-- ==== Sys2Proof/Machine/Keys.lean ====
section
/-!
DEFINITION. Random bytes (R459), keys and the algorithms the security engine uses (R456–R462), as bytes.
-/

namespace Sys2Proof.Machine

/-- An ASCII string as bytes. -/
def ascii (t : String) : List Byte := t.toList.map (fun c => BitVec.ofNat 8 c.toNat)

/-- The algorithms, numbered for `Config.crypto`. -/
def algHkdf : Nat := 1
def algEcdsa : Nat := 2
def algHss : Nat := 3
def algKeystream : Nat := 4
def algGcmTag : Nat := 5
def algSha384 : Nat := 6
def algEcdh : Nat := 7
def algHmac : Nat := 8

/-- The first `n` bytes of an algorithm's output (assumption 6). -/
def cryptoN (alg n : Nat) (key msg : List Byte) : List Byte :=
  let out := Config.crypto alg key msg
  (List.range n).map (fun i => out.getD i 0#8)

def sha384 (m : List Byte) : List Byte := cryptoN algSha384 48 [] m
/-- A device key of Table 14-2 by its info string (R460). -/
def deviceKey (n : Nat) (info : List Byte) : List Byte := cryptoN algHkdf n (Config.fused 0) info
def devIdKey : List Byte := deviceKey 48 (ascii "fjardecen devid v1")
/-- AES-256-GCM: counter mode is an exclusive OR with the keystream of key and nonce. -/
def gcmCrypt (key nonce bytes : List Byte) : List Byte :=
  List.zipWith (fun a b => a ^^^ b) bytes (cryptoN algKeystream bytes.length key nonce)
def gcmTag (key nonce aad cipher : List Byte) : List Byte :=
  cryptoN algGcmTag 16 key (nonce ++ leBytes 8 aad.length ++ aad ++ cipher)

/-- The random source is in service (R459). -/
def State.rngOk (s : State) : Bool := s.rget Fd.SEC_STAT_RNG_OK == 1

/-- Random bytes: fresh words of the source (assumption 3). -/
def State.drawBytes : Nat → State → State × List Byte
  | 0, s => (s, [])
  | n + 1, s =>
    let (w, s) := s.fresh
    let (s, l) := s.drawBytes n
    (s, leBytes 8 w.toNat ++ l)

/-- A request for `8·n` bytes of randomness; the DRBG is reseeded every 2^20 requests (R459). -/
def State.random (s : State) (n : Nat) : Option (State × List Byte) :=
  if s.rngOk then
    some (({ s with sec.requests := (s.sec.requests + 1) % 2 ^ 20 } : State).drawBytes n)
  else none

/-- An ECDSA signature over SHA-384; `add` is the additional data of its nonce (R462). -/
def signEcdsa (key msg add : List Byte) : List Byte := cryptoN algEcdsa 96 key (sha384 msg ++ add)
/-- A signature the module makes: 48 bytes of the DRBG as additional data (R462). DESIGN CHOICE (assumption 130): while the source is refused
keys already held keep working (R459), and a signature is made without additional data. -/
def State.ecdsa (s : State) (key msg : List Byte) : State × List Byte :=
  match s.random 6 with
  | some (s, add) => (s, signEcdsa key msg add)
  | none => (s, signEcdsa key msg [])

/-- The security engine is being switched: requests for randomness, signatures, key exchange and SPDM wait (Table 20-4). -/
def State.secSwitching (s : State) : Bool := s.fwu.cur.isSome && s.fwu.todo.head? == some 0
/-- A fresh AES-256 key. -/
def State.newKey (s : State) : Option (State × List Byte) := s.random 4

/-- The public key of a private key, and the secret two of them share (ECDH P-384, Table 14-1). -/
def publicKey (priv : List Byte) : List Byte := cryptoN algEcdh 96 priv []
def sharedSecret (priv pub : List Byte) : List Byte := cryptoN algEcdh 48 priv pub

/-- Alias key (Table 14-2): it depends on the boot ROM and on the running security engine image. -/
def State.aliasKey (s : State) : List Byte :=
  deviceKey 48 (ascii "fjardecen alias v1" ++ sha384 (Config.fused 3) ++ sha384 ((spGet (fun _ => none) s.fwu.store 0).map FwImage.image |>.getD []))
/-- The DevID key issues the alias certificate at each First light and after each update of the security engine (R461). -/
def State.issueAlias (s : State) : State :=
  let r := s.ecdsa devIdKey (publicKey s.aliasKey)
  { r.1 with sec.aliasCert := publicKey s.aliasKey ++ r.2 }

def secLoc (e m p : Nat) : Loc := locHub 0x15 e m p
/-- The random source is refused: the record is raised when it fails, and a request is refused with its reason. -/
def rngReason : Nat := 0x0C06

end Sys2Proof.Machine
end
————
_PROBLEM TO WORK ON_
Check each line above for the word "randomness" and say how many have it, with nothing else.

_TASK RESPONSE_
2